= Daniel Avery (Latter Day Saints) =

Early Mormon leader

Daniel Avery (July 1, 1798 – October 16, 1851) was an early leader in the Latter Day Saint movement and was a leader of the Church of Jesus Christ of Latter Day Saints (Strangite) after the succession crisis of 1844.

==Background==
Avery was born at Edson Corners, Oswego, New York, on 1 July 1797. The date of his baptism into the early Latter Day Saint church is unknown, but he was present with the Latter Day Saints in Missouri when they began to be driven out of that state in 1838. In December 1839, movement founder Joseph Smith called on Avery to organize a quorum of elders in Montrose, Iowa. On January 4, 1840, Avery was ordained president of the elders quorum in Montrose by Abraham O. Smoot.

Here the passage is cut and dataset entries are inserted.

/-- A commit behind a gap, or while a BASE record waits (R42, R48, R68, R94): the count rises and the position is known; a
stored notice waits in the hold set, and nothing is delivered. -/
theorem State.takeCommitted_behindGap {s : State} {n : LineNo} (hn : n = s.rx.count + 1)
    (hos : OrderSound s) (hne : s.rx.settled ≠ s.rx.count ∨ s.pool.pendingBase ≠ none) (hsp : s.ahead n ≤ 256)
    (hnt : AdvanceRests s)
    (hp : ∀ own, s.commit.provisional = some own → own.number = n) :
    ∃ hold, s.takeCommitted n = { s.horizonTaken n with
        rx := { s.rx with count := n, known := markKnown s.rx.settled s.rx.known n, holdSet := hold } }
      ∧ (∀ x, x ∈ hold ↔ x ∈ s.rx.holdSet ∨ s.commit.provisional = some x) ∧ (s.takeCommitted n).knownAt n = true := by
  have hna : s.ahead n = s.ahead s.rx.count + 1 := by rw [hn]; apply ahead_succ; have := hos.1; omega
  have hgf : (s.gaps.filter fun e =>
      !e.covers n || !(missingIn s.rx.settled (markKnown s.rx.settled s.rx.known n) e).isEmpty) = s.gaps := by
    rw [List.filter_eq_self]
    intro e hee
    have h1 := hos.2.2.2.2.1 e hee
    have h2 : e.covers n = false := by rw [← Bool.not_eq_true, GapEntry.covers_iff h1.2.1]; omega
    simp [h2]
  have hns1 : s.pool.pendingBase = none → n ≠ s.rx.settled + 1 := by
    intro hb hc
    rw [hc, ahead_next] at hna
    refine hne.resolve_right (fun h => h hb) (ahead_inj (s := s) ?_).symm
    rw [ahead_settled]; omega
  have key : ∀ v : State, s.takeCommitted n = v.advance → ∀ hold, v = { s.horizonTaken n with
      rx := { s.rx with count := n, known := markKnown s.rx.settled s.rx.known n, holdSet := hold } } →
      (∀ x, x ∈ hold ↔ x ∈ s.rx.holdSet ∨ s.commit.provisional = some x) →
      s.takeCommitted n = v ∧ v.knownAt n = true := by
    intro v hv hold he hh
    have hkv : ∀ m, v.knownAt m = (s.knownAt m || decide (m = n)) := by
      intro m
      rw [← State.knownAt_makeKnown (s := s) (n := n) (by omega) (by omega)]
      apply knownAt_congr <;> rw [he] <;> simp
    have hnv : AdvanceRests v := by
      have hst : v.rx.settled = s.rx.settled := by rw [he]
      have hpo : v.pool = s.pool := by rw [he]
      by_cases hb : s.pool.pendingBase = none
      · obtain ⟨h1, h2, h3⟩ := hnt.resolve_left (fun h => h hb)
        refine Or.inr ⟨?_, ?_, ?_⟩
        · intro x hx
          rw [hst]
          rcases (hh x).mp (by rw [he] at hx; exact hx) with hx | hx
          · exact h1 x hx
          · rw [hp x hx]; exact hns1 hb
        · rw [hkv, hst, h2]; simpa using Ne.symm (hns1 hb)
        · rw [hst, lostAt_congr (s := s) (by rw [he]), hpo]; exact h3
      · exact Or.inl (by rw [hpo]; exact hb)
    exact ⟨by rw [hv, State.advance_of_rests hnv], by rw [hkv]; simp⟩
  rcases s.takeCommitted_cases n with ⟨own, hpr, e⟩ | ⟨hpr, e⟩
  · have hon := hp own hpr
    rw [State.raiseCount_one (s := s) (by simpa using hn) (by simp) (by simp) (by simp) (by simp) (by simp)] at e
    have hm : ∀ x, x ∈ insertHeld s.rx.settled own s.rx.holdSet ↔ x ∈ s.rx.holdSet ∨ s.commit.provisional = some x := by
      intro x; simp [mem_insertHeld, hpr]; tauto
    obtain ⟨k1, k2⟩ := key _ e (insertHeld s.rx.settled own s.rx.holdSet)
      (by simp [State.hold, State.makeKnown, hgf, hon]) hm
    exact ⟨_, by rw [k1]; simp [State.hold, State.makeKnown, hgf, hon], hm, by rw [k1]; exact k2⟩
  · rw [State.raiseCount_one (s := s) (by simpa using hn) (by simp) (by simp) (by simp) (by simp) (by simp)] at e
    have hm : ∀ x, x ∈ s.rx.holdSet ↔ x ∈ s.rx.holdSet ∨ s.commit.provisional = some x := by intro x; simp [hpr]
    obtain ⟨k1, k2⟩ := key _ e s.rx.holdSet (by simp [State.makeKnown, hgf, hpr]) hm
    exact ⟨_, by rw [k1]; simp [State.makeKnown, hgf, hpr], hm, by rw [k1]; exact k2⟩

/-- The send queue's effects of a clean window at the sender (R48, R51, R75): the head is retained under its number, and
released at once with all that is retained when the member table is empty. -/
theorem State.senderCommits_send {s : State} {head : SendNotice} {rest : List SendNotice} (n : LineNo)
    (ho : s.send.outbound = head :: rest) (hf : s.line.ownFrame = none) :
    let committed : SendBlock := { s.send with
      outbound := rest
      retained := s.send.retained ++ [{ head with number := some n }]
      transmitPoint := s.send.transmitPoint.past s.cfg.sendSize (cellsFor head.length)
      lastCommitted := head.tag }
    let released : SendBlock := { committed with
      retained := [], lastReleased := head.tag
      releasePoint := (s.send.retained ++ [head]).foldl
        (fun p m => p.past s.cfg.sendSize (cellsFor m.length)) s.send.releasePoint
      room := s.send.room || crosses s.cfg.roomLimit s.freeSendCells (s.cfg.sendSize - sendCellsOf rest) }
    ∃ send, ((s.retainHead n).clearObjections).releaseIfAlone = { s with
        commit := { s.commit with objections := 0, congestedArmed := true, congested := false }
        send := send }
      ∧ (s.members ≠ [] → send = committed)
      ∧ (s.members = [] → send = released) := by
  intro committed released
  have e : (s.retainHead n).clearObjections = { s with
      commit := { s.commit with objections := 0, congestedArmed := true, congested := false }, send := committed } := by
    unfold State.clearObjections State.retainHead; simp only [ho]; rfl
  by_cases hm : s.members = []
  · obtain ⟨u, hu⟩ : ∃ u : State, u = { s with
        commit := { s.commit with objections := 0, congestedArmed := true, congested := false }, send := committed } :=
      ⟨_, rfl⟩
    have hall : u.released? = fun _ => true := by
      funext m; unfold State.released? State.releaseDue State.memberMinimum State.replayOnLine; simp [hu, hm, hf]
    have hfc : u.freeSendCells = s.freeSendCells := by
      simp only [hu, State.freeSendCells, State.cfg, committed, ho, sendCellsOf, List.map_append, List.sum_append,
        List.map_cons, List.sum_cons, List.map_nil, List.sum_nil]
      omega
    refine ⟨released, ?_, fun h => absurd hm h, fun _ => rfl⟩
    have he : u.members.isEmpty = true := by rw [hu]; simp [hm]
    unfold State.releaseIfAlone
    rw [e, ← hu, if_pos he, State.evaluateRelease_eq, hall, hfc, hu]
    simp [State.freeWith, committed, released, State.cfg, sendCellsOf, List.foldl_append]
  · refine ⟨committed, ?_, fun _ => rfl, fun h => absurd h hm⟩
    unfold State.releaseIfAlone
    rw [e]
    have h1 : s.members.isEmpty = false := by simpa using hm
    simp [h1]

end Sys2Proof.Machine
end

On December 2, 1843, Avery was kidnapped at Bear Creek Precinct, Hancock County, Illinois, by a group which included Levi Williams, John Elliott, and others, who accused him of stealing a horse and colt about four years earlier. Avery spent several weeks in a Missouri prison at Monticello, Lewis County, Missouri, but was released on December 25 after a successful habeas corpus petition.

After the death of Joseph Smith, Avery became one of the carpenters charged with finishing the construction of the Nauvoo Temple. When Brigham Young announced that he would lead the Latter Day Saints to the Salt Lake Valley, Avery chose instead to follow the leadership of James J. Strang, who was gathering Latter Day Saints in Voree, Wisconsin. From 1846 to 1848, Avery was a member of the high council at Voree for Strang's Church of Jesus Christ of Latter Day Saints.

Avery died on 16 October 1851 at Camden, Illinois.